Task requirements ▸ Output range, inclusive: from the line containing "let rows := without c.icache row ++ [row]" to the line containing "(w.tileCsr t h n).bind (fun old =>". Restate those lines from the data below word for word and only those.

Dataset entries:
/-- A scalar instruction of len bytes, 2 for a compressed one, but for the CSR instructions: none is illegal. -/
def CoreRegs.run (c : CoreRegs) (k : FloatCaps) (flush : Bool) (len : Nat) (op : CoreOp) : Option CoreRegs :=
  let ieee : FEnv := { md := .rne, flush := flush }
  let rounded (rm : Nat) (g : FEnv → CoreRegs) : Option CoreRegs := (c.mode rm).map (fun md => g { md := md, flush := flush })
  let can (z : FSize) (r : Option CoreRegs) : Option CoreRegs := if k.compute.contains z then r else none
  let knows (z : FSize) : Bool := k.compute.contains z || k.convert.contains z
  match op with
  | .alu op word rd rs1 rs2 => some (c.toX len rd (op.run64 word (c.reg rs1) (c.reg rs2)))
  | .aluImm op word rd rs1 imm => some (c.toX len rd (op.run64 word (c.reg rs1) imm))
  | .upper rel rd imm => some (c.toX len rd (if rel then c.pc + imm else imm))
  | .jump base rd off =>
    let target := match base with
      | some rs1 => (c.reg rs1 + off) &&& ~~~1
      | none => c.pc + off
    some { (c.setReg rd (c.pc + BitVec.ofNat 64 len)) with pc := target }
  | .branch op rs1 rs2 off =>
    some { c with pc := if op.taken (c.reg rs1) (c.reg rs2) then c.pc + off else c.pc + BitVec.ofNat 64 len }
  | .fence => some (c.toX len 0 0)
  | .csr _ _ _ _ => none
  | .arith z op rm rd a b d => can z (rounded rm (fun e => c.toF len z rd (z.fmt.arith e op (c.freg z a) (c.freg z b) (c.freg z d))))
  | .compare z op rd a b =>
    let r := z.fmt.compare ieee op (c.freg z a) (c.freg z b)
    can z (some (c.toX len rd (BitVec.ofNat 64 (b2n r.1)) r.2))
  | .pick z m rd a b => can z (some (c.toF len z rd (z.fmt.pick ieee m (c.freg z a) (c.freg z b))))
  | .sign z op rd a b => can z (some (c.toF len z rd (z.fmt.sign ieee op (c.freg z a) (c.freg z b), 0)))
  | .classify z rd a => can z (some (c.toX len rd (BitVec.ofNat 64 (z.fmt.classify ieee (c.freg z a)))))
  | .toInt z n signed rm rd a => can z (rounded rm (fun e =>
      let r := z.fmt.toInt e n signed (c.freg z a)
      c.toX len rd (if n = 32 then (BitVec.ofInt 32 r.1).signExtend 64 else BitVec.ofInt 64 r.1) r.2))
  | .ofInt z n signed rm rd a => can z (rounded rm (fun e =>
      let v := c.reg a
      let v : Int := if n = 32 then (if signed then (v.setWidth 32).toInt else ((v.setWidth 32).toNat : Int))
        else if signed then v.toInt else (v.toNat : Int)
      c.toF len z rd (z.fmt.ofInt e v)))
  | .convert zd zs rm rd a =>
    if knows zd && knows zs then rounded rm (fun e => c.toF len zd rd (zd.fmt.ofFloat zs.fmt e (c.freg zs a))) else none
  | .moveToX z rd a =>
    if knows z then some (c.toX len rd (sext z.fmt.width ((SMap.get 0 c.f a).toNat % 2 ^ z.fmt.width)))
    else none
  | .moveFromX z rd a => if knows z then some (c.toF len z rd ((c.reg a).toNat % 2 ^ z.fmt.width, 0)) else none

/-! ## CSRs -/

/-- A new value of a CSR: none where the instruction only reads it. -/
def CsrOp.value (op : CsrOp) (src : CsrSrc) (c : CoreRegs) (old : W64) : Option W64 :=
  let (v, quiet) : W64 × Bool := match src with
    | .reg n => (c.reg n, decide (n = 0))
    | .imm n => (BitVec.ofNat 64 n, decide (n = 0))
  match op with
  | .write => some v
  | .set => if quiet then none else some (old ||| v)
  | .clear => if quiet then none else some (old &&& ~~~v)

/-- fflags, frm and fcsr. -/
def fcsrRead (v : Byte) (n : Nat) : Option W64 :=
  if n = 1 then some (BitVec.ofNat 64 (bits v 4 0))
  else if n = 2 then some (BitVec.ofNat 64 (bits v 7 5))
  else if n = 3 then some (v.setWidth 64)
  else none
def fcsrWrite (v : Byte) (n : Nat) (x : W64) : Option Byte :=
  if n = 1 then some (setBits v 4 0 x.toNat)
  else if n = 2 then some (setBits v 7 5 x.toNat)
  else if n = 3 then some (x.setWidth 8)
  else none

/-- vtype as software reads it: vill stands alone. -/
def TileCore.vtypeWord (c : TileCore) : W64 := if c.vill then BitVec.ofNat 64 (2 ^ 63) else c.vtype.setWidth 64

/-- A CSR of hart h of tile t (R133, R135, R137, R409); none is illegal. Cycles are not counted: log entry 45. -/
def Work.tileCsr (w : Work) (t h n : Nat) : Option W64 :=
  let c := (w.tile t).core h
  if n = 0xC00 then some (BitVec.ofNat 64 c.cycle + Config.freeWord w.chip.free)
  else if n = 0xC01 then some (BitVec.ofNat 64 w.now)
  else if n = 0xC02 then some (BitVec.ofNat 64 c.instret)
  else if h = 0 then (if n = 0x810 then some c.tmcomp else none)
  else if n = 8 then some (BitVec.ofNat 64 c.vstart)
  else if n = 9 then some (BitVec.ofNat 64 (bits c.vcsr 0 0))
  else if n = 0xA then some (BitVec.ofNat 64 (bits c.vcsr 2 1))
  else if n = 0xF then some (c.vcsr.setWidth 64)
  else if n = 0x800 then some (BitVec.ofNat 64 (b2n c.flush))
  else if n = 0xC20 then some (BitVec.ofNat 64 c.vl)
  else if n = 0xC21 then some c.vtypeWord
  else if n = 0xC22 then some 256
  else fcsrRead c.fcsr n

/-- A write to a CSR of hart h; none is illegal, as it is for the read-only ones. -/
def TileCore.csrWrite (c : TileCore) (h n : Nat) (v : W64) : Option TileCore :=
  if h = 0 then (if n = 0x810 then some { c with tmcomp := v &&& 1 } else none)
  else if n = 8 then some { c with vstart := v.toNat % 2048 }
  else if n = 9 then some { c with vcsr := setBits c.vcsr 0 0 v.toNat }
  else if n = 0xA then some { c with vcsr := setBits c.vcsr 2 1 v.toNat }
  else if n = 0xF then some { c with vcsr := v.setWidth 3 }
  else if n = 0x800 then some { c with flush := bit v 0 }
  else (fcsrWrite c.fcsr n v).map (fun f => { c with fcsr := f })

/-! ## Tile cores -/

def TileCore.regs (c : TileCore) : CoreRegs := { pc := c.pc, x := c.x, f := c.f, fcsr := c.fcsr }
def TileCore.withRegs (c : TileCore) (r : CoreRegs) : TileCore := { c with pc := r.pc, x := r.x, f := r.f, fcsr := r.fcsr }

/-- The control core has no floating point; a vector core computes in FP32 and FP64 and converts to and from FP16 and BF16. -/
def tileCaps (h : Nat) : FloatCaps :=
  if h = 0 then { compute := [], convert := [] } else { compute := [.s, .d], convert := [.h, .b] }

/-- The core after an instruction whose registers are done: it is counted, and its row is in the instruction cache (R139). -/
def TileCore.retire (c : TileCore) (pc : W64) : TileCore :=
  let row := pc.toNat / 64
  let rows := without c.icache row ++ [row]
  { c with instret := c.instret + 1, icache := rows.drop (rows.length - 512) }

/-- A scalar instruction of hart h of tile t: what its registers become; none is illegal. -/
def Work.tileScalar (w : Work) (t h len : Nat) (op : CoreOp) : Option TileCore :=
  let c := (w.tile t).core h
  match op with
  | .csr o rd n src =>
    (w.tileCsr t h n).bind (fun old =>
      let after := match o.value src c.regs old with
        | none => some c
        | some v => c.csrWrite h n v
      after.map (fun d => { d.setReg rd old with pc := c.pc + BitVec.ofNat 64 len }))
  | _ => (c.regs.run (tileCaps h) c.flush len op).map c.withRegs

/-- An instruction of hart h of tile t, of len bytes, at its pc: one outside the tile store or of a poisoned word takes the
instruction access fault (R130, R131); an illegal one ends the program with its word (R133, R135). -/
def Work.tileInstr (w : Work) (t h len : Nat) (word : W64) (f : Work → Option TileCore) : Work :=
  let c := (w.tile t).core h
  if !w.runs t h then w
  else if 0x60_0000 < c.pc.toNat + len || (w.vpoison (tileAddr t c.pc.toNat) len).isSome then w.tileTrap t h 1 c.pc
  else match f w with
    | none => w.tileTrap t h 2 word
    | some d => w.modTile t (fun x => x.setCore h (d.retire c.pc))

/-! ## Vector instructions (R135, R137, R216) -/

/-- The second operand of a vector instruction. -/
inductive VSrc where
  | v (vs1 : Nat)
  | x (rs1 : Nat)
  | f (rs1 : Nat)
  | i (imm : Int)
deriving DecidableEq, Repr

/-- Element operations on integers. -/
inductive VInt where
  | alu (op : AluOp)
  | reverseSub
  | min (signed : Bool)
  | max (signed : Bool)
  | move
deriving DecidableEq, Repr

/-- Comparisons that write a mask. -/
inductive VCmp where
  | eq | ne | lt (signed : Bool) | le (signed : Bool) | gt (signed : Bool)
deriving DecidableEq, Repr

/-- A vector instruction; `vm` false runs it under the mask in v0. -/
inductive VecOp where
  | setVl (rd : Nat) (avl : Option W64) (vtype : W64)
  | int (op : VInt) (vd vs2 : Nat) (src : VSrc) (vm : Bool)
  | compare (op : VCmp) (vd vs2 : Nat) (src : VSrc) (vm : Bool)
  | merge (vd vs2 : Nat) (src : VSrc)
  | reduce (op : VInt) (vd vs1 vs2 : Nat) (vm : Bool)
  | arith (op : FArith) (reversed : Bool) (vd vs2 : Nat) (src : VSrc) (vm : Bool)
  /-- A multiply-add: `overwriteFactor` takes vd as a factor and vs2 as the addend. -/
  | fma (negProduct negAddend overwriteFactor : Bool) (vd vs2 : Nat) (src : VSrc) (vm : Bool)
  | fcompare (op : FCmp) (negated : Bool) (vd vs2 : Nat) (src : VSrc) (vm : Bool)
  | fpick (isMax : Bool) (vd vs2 : Nat) (src : VSrc) (vm : Bool)
  | fsign (op : FSign) (vd vs2 : Nat) (src : VSrc) (vm : Bool)
  | fclassify (vd vs2 : Nat) (vm : Bool)
  | toInt (signed : Bool) (rm : Option Nat) (vd vs2 : Nat) (vm : Bool)
  | ofInt (signed : Bool) (vd vs2 : Nat) (vm : Bool)
  | freduce (op : FArith) (vd vs1 vs2 : Nat) (vm : Bool)
  /-- vfncvtbf16.f.f.w, vfwcvtbf16.f.f.v and vfwmaccbf16. -/
  | narrowBf16 (vd vs2 : Nat) (vm : Bool)
  | widenBf16 (vd vs2 : Nat) (vm : Bool)
  | fmaBf16 (vd vs2 : Nat) (src : VSrc) (vm : Bool)
deriving DecidableEq, Repr

/-- Elements that a register group holds, as vtype gives: VLEN 2,048 bits, LMUL from 1/8 to 8. -/
def vlmax (vtype : Nat) : Nat :=
  let per := 2048 / (8 * 2 ^ (vtype / 8 % 8))
  let l := vtype % 8
  if l < 4 then per * 2 ^ l else per / 2 ^ (8 - l)

/-- A vtype that is supported: SEW 8 to 64, a known LMUL, SEW within LMUL times ELEN, and no other bit but vta and vma. -/
def vtypeOk (v : W64) : Bool := v.toNat < 256 && bits v 5 3 < 4 && bits v 2 0 ≠ 4 && 1 ≤ vlmax v.toNat &&
  (bits v 2 0 < 4 || 2 ^ bits v 5 3 * 2 ^ (8 - bits v 2 0) ≤ 8)

/-- Set vl and vtype: an unsupported vtype sets vill and vl 0. `avl` none keeps vl. -/
def TileCore.setVl (c : TileCore) (rd : Nat) (avl : Option W64) (v : W64) : TileCore :=
  if vtypeOk v then
    let n := min (match avl with | some a => a.toNat | none => c.vl) (vlmax v.toNat)
    ({ c with vl := n, vtype := v.setWidth 8, vill := false, vstart := 0 } : TileCore).setReg rd (BitVec.ofNat 64 n)
  else ({ c with vl := 0, vtype := 0, vill := true, vstart := 0 } : TileCore).setReg rd 0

Response area ▸
  let rows := without c.icache row ++ [row]
  { c with instret := c.instret + 1, icache := rows.drop (rows.length - 512) }

/-- A scalar instruction of hart h of tile t: what its registers become; none is illegal. -/
def Work.tileScalar (w : Work) (t h len : Nat) (op : CoreOp) : Option TileCore :=
  let c := (w.tile t).core h
  match op with
  | .csr o rd n src =>
    (w.tileCsr t h n).bind (fun old =>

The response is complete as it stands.